# So, I have my own signature guitar!



## -Nolly- (Jan 7, 2012)

Hey guys,

Hope you don't mind, I just wanted to share my excitement! I have recently been able to fulfill a childhood dream in having my own signature model guitar. It's actually a custom that I ordered from ViK Guitars last year, which turned out to be one of the best guitars I've ever come across. After I spread the word a bit online Vik had so many enquiries about getting a copy of my guitar that he decided to offer it as a standalone signature model for others to order with a reduced wait time.
Being a handbuilt guitar it ain't cheap, but I'm very happy that it's a no-expense-spared instrument, and it fully represents my taste in guitars

Anyway, here's the model page on Vik's website.
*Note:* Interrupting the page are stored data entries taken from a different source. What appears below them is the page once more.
/-- A key change, a tick and a read-out touch neither memory nor control nor the fault latch. -/
def SameCore (s t : State) : Prop := t.mem = s.mem ∧ t.pc = s.pc ∧ t.stack = s.stack ∧ t.faulted = s.faulted

theorem sameCore_onSetKey (s : State) (k : Key) (p : Bool) : SameCore s (s.onSetKey k p) := by
  cases hf : s.faulted with
  | true => rw [onSetKey_faulted s k p hf]; exact ⟨rfl, rfl, rfl, rfl⟩
  | false => rw [onSetKey_running s k p hf]; exact ⟨rfl, rfl, rfl, rfl⟩

theorem sameCore_onTick (s : State) : SameCore s s.onTick := by
  cases hf : s.faulted with
  | true => rw [onTick_faulted s hf]; exact ⟨rfl, rfl, rfl, rfl⟩
  | false =>
    by_cases h : s.st = 1
    · rw [onTick_sounding s hf h]; exact ⟨rfl, rfl, rfl, rfl⟩
    · rw [onTick_silent s hf h]; exact ⟨rfl, rfl, rfl, rfl⟩

theorem sameCore_onFbRead (s : State) : SameCore s s.onFbRead := by
  cases hf : s.faulted with
  | true => rw [onFbRead_faulted s hf]; exact ⟨rfl, rfl, rfl, rfl⟩
  | false => rw [onFbRead_running s hf]; exact ⟨rfl, rfl, rfl, rfl⟩

/-! ### Memory stays canonical -/

theorem SameCore.memCanonical {s t : State} (h : SameCore s t) (hs : MemCanonical s) : MemCanonical t := by
  obtain ⟨hm, -⟩ := h
  rwa [MemCanonical, hm]

theorem memCanonical_enterFault (k : FaultKind) (s : State) : MemCanonical (enterFault k s) :=
  Memory.wf_tabulate _

theorem memCanonical_reset : MemCanonical State.reset := Memory.wf_nil

/-- An instruction that does not fault leaves memory as it is, or with bytes written inside it at `I`. -/
theorem exec_mem_cases {i : Instr} {s t : State} (h : faultOf i s = none) (hx : exec i s = .next t) :
    t.mem = s.mem ∨ ∃ ws : List Byte, s.base + ws.length ≤ 4096 ∧ t.mem = s.mem.writeBytes s.base ws := by
  cases i with
  | ldB x =>
    have hi := not_of_ite_some_eq_none h
    cases (exec_ldB_stores x s hi).symm.trans hx
    refine .inr ⟨_, ?_, rfl⟩
    rw [length_bcdDigits, State.base]; omega
  | stRegs x =>
    have hi := not_of_ite_some_eq_none h
    cases (exec_stRegs_stores x s hi).symm.trans hx
    refine .inr ⟨_, ?_, rfl⟩
    rw [length_firstRegs, State.base]; omega
  | ret =>
    obtain ⟨j, hj⟩ := sp_pos s (not_of_ite_some_eq_none h)
    cases (exec_ret_pops s j hj).symm.trans hx
    exact .inl rfl
  | call nnn =>
    cases (exec_call_pushes nnn s (sp_lt s (not_of_ite_some_eq_none h))).symm.trans hx
    exact .inl rfl
  | drw x y n =>
    cases (exec_drw_draws x y n s (not_of_ite_some_eq_none h)).symm.trans hx
    exact .inl rfl
  | ldRegs x =>
    cases (exec_ldRegs_loads x s (not_of_ite_some_eq_none h)).symm.trans hx
    exact .inl rfl
  | skp x =>
    obtain ⟨k, hk⟩ := key_of_le (s.reg x) (not_of_ite_some_eq_none h)
    cases (exec_skp_skips x s k hk).symm.trans hx
    exact .inl (by rw [skipIf_eq, setPc_mem])
  | sknp x =>
    obtain ⟨k, hk⟩ := key_of_le (s.reg x) (not_of_ite_some_eq_none h)
    cases (exec_sknp_skips x s k hk).symm.trans hx
    exact .inl (by rw [skipIf_eq, setPc_mem])
  | seByte | sneByte | seReg | sneReg =>
    cases hx
    exact .inl (by rw [skipIf_eq, setPc_mem])
  | ldVxK x =>
    cases hk : s.firstKey with
    | some k => cases (exec_ldVxK_pressed x s k hk).symm.trans hx; exact .inl rfl
    | none => cases (exec_ldVxK_waits x s hk).symm.trans hx; exact .inl rfl
  | cls | jp | ldByte | addByte | ldReg | orReg | andReg | xorReg | addReg | sub | shr | subn | shl | ldI | jpV0 | rnd
  | ldVxDt | ldDtVx | ldStVx | addI | ldF => cases hx; exact .inl rfl

theorem cycle_memCanonical {s t : State} (hs : MemCanonical s) (h : cycle s = .next t) : MemCanonical t := by
  obtain ⟨-, rfl⟩ | ⟨k, u, rfl⟩ | ⟨-, -, i, hf, hx⟩ := cycle_cases h
  · exact hs
  · exact memCanonical_enterFault k u
  · obtain hm | ⟨ws, hws, hm⟩ := exec_mem_cases hf hx
    · rw [MemCanonical, hm]; exact hs
    · rw [MemCanonical, hm]; exact Memory.wf_writeBytes hs hws

theorem onLoad_memCanonical {s : State} (hs : MemCanonical s) (bytes : List Byte) : MemCanonical (s.onLoad bytes) := by
  obtain h | h | ⟨hlen, h⟩ := onLoad_cases s bytes <;> rw [h]
  · exact hs
  · exact memCanonical_enterFault _ s
  · exact Memory.wf_writeBytes hs (show 0x200 + bytes.length ≤ 4096 by omega)

theorem present_memCanonical {e : Event} {s t : State} (hs : MemCanonical s) (h : present e s = .next t) :
    MemCanonical t := by
  cases e with
  | reset => cases h; exact memCanonical_reset
  | load bytes => cases h; exact onLoad_memCanonical hs bytes
  | setKey k p => cases h; exact (sameCore_onSetKey s k p).memCanonical hs
  | cycle => exact cycle_memCanonical hs h
  | tick => cases h; exact (sameCore_onTick s).memCanonical hs
  | fbRead => cases h; exact (sameCore_onFbRead s).memCanonical hs

/-- Settles O52: every event keeps the canonical form; a write is inside memory wherever no fault is taken, and a fault's free
memory is canonical by construction. -/
theorem stepKeepsMemoryCanonical : Obligations.StepKeepsMemoryCanonical :=
  fun s _ hs => present_memCanonical (s := s.takeEvent) hs

/-! ### Control stays bounded -/

theorem SameCore.controlBounded {s t : State} (h : SameCore s t) (hs : ControlBounded s) : ControlBounded t := by
  obtain ⟨-, hpc, hst, hf⟩ := h
  rwa [ControlBounded, hpc, hst, hf]

theorem controlBounded_enterFault (k : FaultKind) (s : State) : ControlBounded (enterFault k s) := fun h => nomatch h

theorem controlBounded_reset : ControlBounded State.reset := fun _ => by decide

/-- The bounds of the state an instruction runs from, after a fetch inside memory. -/
def FetchedBounds (s : State) : Prop := 2 ≤ s.pc.toNat ∧ s.pc.toNat ≤ 4096 ∧ ∀ j : Fin 16, (s.stack[j]).toNat ≤ 4096

theorem toNat_add_two {a : Word} (h : a.toNat ≤ 4096) : (a + 2).toNat = a.toNat + 2 := by
  rw [BitVec.toNat_add]
  show (a.toNat + 2) % 65536 = _
  omega

theorem toNat_sub_two {a : Word} (h : 2 ≤ a.toNat) : (a - 2).toNat = a.toNat - 2 := by
  have := a.isLt
  rw [BitVec.toNat_sub]
  show (65534 + a.toNat) % 65536 = _
  omega

theorem toNat_zext8_add_zext12 (b : Byte) (nnn : BitVec 12) : (zext8 b + zext12 nnn).toNat = b.toNat + nnn.toNat := by
  have := b.isLt
  have := nnn.isLt
  rw [BitVec.toNat_add, toNat_zext8, toNat_zext12]; omega

theorem fetchedBounds_setPc {s : State} (hp : s.pc.toNat ≤ 4094) (hst : ∀ j : Fin 16, (s.stack[j]).toNat ≤ 4096) :
    FetchedBounds (s.setPc (s.pc + 2)) := by
  have h : (s.pc + 2).toNat = s.pc.toNat + 2 := toNat_add_two (by omega)
  refine ⟨?_, ?_, hst⟩ <;> rw [setPc_pc] <;> omega

/-- A skip from a fetched state reaches at most 4098. -/
theorem skipIf_pc_le {s : State} (h : FetchedBounds s) (c : Bool) : (s.skipIf c).pc.toNat ≤ 0x10FE := by
  obtain ⟨-, hp, -⟩ := h
  have h2 := toNat_add_two hp
  cases c
  · exact (show s.pc.toNat ≤ 0x10FE by omega)
  · exact (show (s.pc + 2).toNat ≤ 0x10FE by omega)

/-- The frame keeps `pc` where the row does not list it. -/
theorem pc_le_of_framed {i : Instr} {s t : State} (hfr : Framed i s t) (hw : Part.pc ∉ writes i) (h : FetchedBounds s) :
    t.pc.toNat ≤ 0x10FE := by
  obtain ⟨-, hp, -⟩ := h
  rw [show t.pc = s.pc from hfr.1 .pc hw]
  omega

/-- The largest `pc` is the one `BNNN` reaches (10_state.md R21). -/
theorem exec_pc_le {i : Instr} {s t : State} (h : faultOf i s = none) (hx : exec i s = .next t) (hb : FetchedBounds s) :
    t.pc.toNat ≤ 0x10FE := by
  have hfr := framed_of_exec h hx
  cases i with
  | ret =>
    obtain ⟨j, hj⟩ := sp_pos s (not_of_ite_some_eq_none h)
    cases (exec_ret_pops s j hj).symm.trans hx
    obtain ⟨-, -, hst⟩ := hb
    exact Nat.le_trans (hst j) (by decide)
  | jp nnn =>
    cases hx
    have := nnn.isLt
    rw [setPc_pc, toNat_zext12]; omega
  | call nnn =>
    cases (exec_call_pushes nnn s (sp_lt s (not_of_ite_some_eq_none h))).symm.trans hx
    have := nnn.isLt
    rw [toNat_zext12]; omega
  | jpV0 nnn =>
    cases hx
    have := nnn.isLt
    have := (s.reg 0).isLt
    rw [setPc_pc, toNat_zext8_add_zext12]; omega
  | seByte | sneByte | seReg | sneReg => cases hx; exact skipIf_pc_le hb _
  | skp x =>
    obtain ⟨k, hk⟩ := key_of_le (s.reg x) (not_of_ite_some_eq_none h)
    cases (exec_skp_skips x s k hk).symm.trans hx
    exact skipIf_pc_le hb _
  | sknp x =>
    obtain ⟨k, hk⟩ := key_of_le (s.reg x) (not_of_ite_some_eq_none h)
    cases (exec_sknp_skips x s k hk).symm.trans hx
    exact skipIf_pc_le hb _
  | ldVxK x =>
    obtain ⟨h2, hp, -⟩ := hb
    cases hk : s.firstKey with
    | some k =>
      cases (exec_ldVxK_pressed x s k hk).symm.trans hx
      rw [setReg_pc]; omega
    | none =>
      cases (exec_ldVxK_waits x s hk).symm.trans hx
      rw [setPc_pc, toNat_sub_two h2]; omega
  | cls | ldByte | addByte | ldReg | orReg | andReg | xorReg | addReg | sub | shr | subn | shl | ldI | rnd | drw | ldVxDt
  | ldDtVx | ldStVx | addI | ldF | ldB | stRegs | ldRegs => exact pc_le_of_framed hfr (by simp [writes]) hb

theorem eq_call_of_stack_mem_writes {i : Instr} (h : Part.stack ∈ writes i) : ∃ nnn, i = .call nnn := by
  cases i with
  | call nnn => exact ⟨nnn, rfl⟩
  | _ => simp [writes] at h

/-- The only slot written is the one a call pushes, with the `pc` past its word. -/
theorem exec_stack_le {i : Instr} {s t : State} (h : faultOf i s = none) (hx : exec i s = .next t) (hb : FetchedBounds s)
    (j : Fin 16) : (t.stack[j]).toNat ≤ 4096 := by
  obtain ⟨-, hp, hst⟩ := hb
  by_cases hw : Part.stack ∈ writes i
  · obtain ⟨nnn, rfl⟩ := eq_call_of_stack_mem_writes hw
    cases (exec_call_pushes nnn s (sp_lt s (not_of_ite_some_eq_none h))).symm.trans hx
    simp only [Fin.getElem_fin, Vector.getElem_set]
    split
    · exact hp
    · exact hst j
  · obtain ⟨hsame, -⟩ := framed_of_exec h hx
    rw [show t.stack[j] = s.stack[j] from hsame .stack hw j]
    exact hst j

theorem cycle_controlBounded {s t : State} (hs : ControlBounded s) (h : cycle s = .next t) : ControlBounded t := by
  obtain ⟨-, rfl⟩ | ⟨k, u, rfl⟩ | ⟨hf, hp, i, hfo, hx⟩ := cycle_cases h
  · exact hs
  · exact controlBounded_enterFault k u
  · obtain ⟨-, hst⟩ := hs hf
    have hb := fetchedBounds_setPc hp hst
    exact fun _ => ⟨exec_pc_le hfo hx hb, exec_stack_le hfo hx hb⟩

theorem onLoad_controlBounded {s : State} (hs : ControlBounded s) (bytes : List Byte) : ControlBounded (s.onLoad bytes) := by
  obtain h | h | ⟨-, h⟩ := onLoad_cases s bytes <;> rw [h]
  · exact hs
  · exact controlBounded_enterFault _ s
  · exact hs

theorem present_controlBounded {e : Event} {s t : State} (hs : ControlBounded s) (h : present e s = .next t) :
    ControlBounded t := by
  cases e with
  | reset => cases h; exact controlBounded_reset
  | load bytes => cases h; exact onLoad_controlBounded hs bytes
  | setKey k p => cases h; exact (sameCore_onSetKey s k p).controlBounded hs
  | cycle => exact cycle_controlBounded hs h
  | tick => cases h; exact (sameCore_onTick s).controlBounded hs
  | fbRead => cases h; exact (sameCore_onFbRead s).controlBounded hs

/-- Settles O53: the two bounds are kept together; a return needs the slots' bound, a call the fetch's bound on `pc`, and a
fetch inside memory starts every instruction at 4096 or below. -/
theorem stepKeepsControlBounded : Obligations.StepKeepsControlBounded :=
  fun s _ hs => present_controlBounded (s := s.takeEvent) hs

/-- Settles O54: no cell is listed at reset, and the reset values of `pc` and the slots are within their bounds. -/
theorem resetMeetsInvariants : Obligations.ResetMeetsInvariants := ⟨memCanonical_reset, controlBounded_reset⟩

end Sys2Proof.Machine
end

section
/-! SUPPORT. Control transfer, skips, the flag-setting ALU, the font address, the random byte and the keypad, one statement per
instruction; then call and return together, and that no instruction reads the sound timer. -/

namespace Sys2Proof.Machine

/-! ### Control transfer (40_control_transfer.md) -/

/-- Settles O10: an empty stack faults; else the top slot is popped, and no slot is written. -/
theorem retPopsReturnAddress : Obligations.RetPopsReturnAddress :=
  ⟨decodeWord_ret, fun s => ⟨fun h => ⟨_, exec_ret_empty s h, enterFault_takesFault _ s⟩,
    fun j h => ⟨_, exec_ret_pops s j h, rfl, rfl, sameBut_ret s _ _⟩⟩⟩

/-- Settles O12: a full stack faults; else one slot, the one `sp` numbers, is written. -/
theorem callPushesAndJumps : Obligations.CallPushesAndJumps := by
  intro nnn s
  refine ⟨decodeWord_call nnn, fun h => ⟨_, exec_call_full nnn s h, enterFault_takesFault _ s⟩, fun j h => ?_⟩
  have hlt : s.sp.val < 16 := h ▸ j.isLt
  refine ⟨_, exec_call_pushes nnn s hlt, toNat_zext12 nnn, congrArg (· + 1) h, ?_, fun k hk => ?_,
    (sameBut_call s _ _ _).mono (by simp)⟩
  · simp [h]
  · have hne : s.sp.val ≠ k.val := fun h' => hk (Fin.ext (h'.symm.trans h))
    exact Vector.getElem_set_ne hlt k.isLt hne

/-- Settles O13: the sum of a byte and 12 bits does not reach 65536, so the 16-bit sum is the exact one. -/
theorem jpV0AddsRegisterZero : Obligations.JpV0AddsRegisterZero := by
  intro nnn s
  have hpc : (s.setPc (zext8 (s.reg 0) + zext12 nnn)).pc.toNat = (s.reg 0).toNat + nnn.toNat :=
    toNat_zext8_add_zext12 _ nnn
  refine ⟨decodeWord_jpV0 nnn, _, exec_jpV0 s nnn, hpc, sameBut_setPc s _, ?_⟩
  rw [fetch_eq_none_iff, hpc]

/-- Settles O50: the return pops the slot the call wrote, whatever `pc` it was fetched from. -/
theorem returnUndoesCall : Obligations.ReturnUndoesCall := by
  intro nnn s a hlt
  refine ⟨_, _, exec_call_pushes nnn s hlt, exec_ret_pops _ ⟨s.sp.val, hlt⟩ rfl, ?_, rfl, ?_, fun j hj => ?_⟩
  · exact Vector.getElem_set_self hlt
  · intro p hp
    have hrefl := Part.Same.refl p s
    cases p with
    | stack => exact absurd List.mem_cons_self hp
    | pc => exact Vector.getElem_set_self hlt
    | _ => exact hrefl
  · exact Vector.getElem_set_ne hlt j.isLt (Ne.symm hj)

/-! ### Conditional skips (41_conditional_skips.md) -/

/-- A word of family 5 or 9 with another last digit than 0 (30_encoding.md R96). -/
theorem decodeWord_family5_reject (x y : Reg) {n : BitVec 4} (h : n ≠ 0) :
    decodeWord (packXYN 0x5 x y n) = .error (.unrecognized (packXYN 0x5 x y n)) := by
  simpa [decodeWord] using h

theorem decodeWord_family9_reject (x y : Reg) {n : BitVec 4} (h : n ≠ 0) :
    decodeWord (packXYN 0x9 x y n) = .error (.unrecognized (packXYN 0x9 x y n)) := by
  simpa [decodeWord] using h

/-- Settles O15: the two instructions are `skipIf` under complementary conditions. -/
theorem seSneRegSkip : Obligations.SeSneRegSkip := by
  intro x y s
  refine ⟨decodeWord_seReg x y, decodeWord_sneReg x y,
    fun n hn => ⟨decodeWord_family5_reject x y hn, decodeWord_family9_reject x y hn⟩,
    ⟨_, exec_seReg s x y, sameBut_skipIf s _, ?_⟩, ⟨_, exec_sneReg s x y, sameBut_skipIf s _, ?_⟩⟩
  · simp
  · by_cases h : s.reg x = s.reg y <;> simp [h]

/-! ### Logic and arithmetic with a flag (42_load_and_alu.md) -/

/-- Settles O19: each instruction is one register write of a bitwise operation of the old values. -/
theorem logicalOpsWorkBitwise : Obligations.LogicalOpsWorkBitwise := by
  intro x y s
  refine ⟨decodeWord_orReg x y, decodeWord_andReg x y, decodeWord_xorReg x y,
    ⟨_, exec_orReg s x y, regsSameBut_setReg s x _, sameBut_setReg s x _, fun k => ?_⟩,
    ⟨_, exec_andReg s x y, regsSameBut_setReg s x _, sameBut_setReg s x _, fun k => ?_⟩,
    ⟨_, exec_xorReg s x y, regsSameBut_setReg s x _, sameBut_setReg s x _, fun k => ?_⟩⟩
  · rw [reg_setReg_self, BitVec.getLsbD_or]
  · rw [reg_setReg_self, BitVec.getLsbD_and]
  · rw [reg_setReg_self, BitVec.getLsbD_xor]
There's specs and a couple of videos on there too: ViK Guitars - Nolly's Signature Duality 7

And some pics I took earlier of mine:




























Cheers!


----------



## xCaptainx (Jan 7, 2012)

awesome news, congrats! And that's a beautiful guitar!


----------



## Stealthdjentstic (Jan 7, 2012)

Well deserved for both you and Vik! Your comment over at MG.org about your Vik matching up to the same caliber as you blackmachine is why I decided try and get that run together so I could bask in the glory that is owning a Vik 

Also, do you remember hot you had the pickups wound?


----------



## Sonicboom (Jan 7, 2012)

Congrats Nolly!


----------



## TRENCHLORD (Jan 7, 2012)

Amazing looking guitar. Love the body shape and headstock design.


----------



## Xaios (Jan 7, 2012)

Holy balls dude, that's awesome! Congrats!


----------



## ralphy1976 (Jan 7, 2012)

Well done to you, I am sure it is a great feeling

How much is it though?

Thanks and again well done

Ps: I don't want to shit on your parade man and I am sure I will get a ton of neg rep for that and this does not mean I criticism your playing cause it is not, BUT, as a normal working class dude I feel that maybe I will not be able to afford your sig guitars as the craftsmanship involved us amazing. There no price indicated but I cant think that it will be less than $2500 - $3000 which to me is justifiable due to the effort involved to make this amazing axe

Thus is a shame because it would have been great that a larger fraction of us would have been able to support you, your music and your dedication to provide us with amazing music.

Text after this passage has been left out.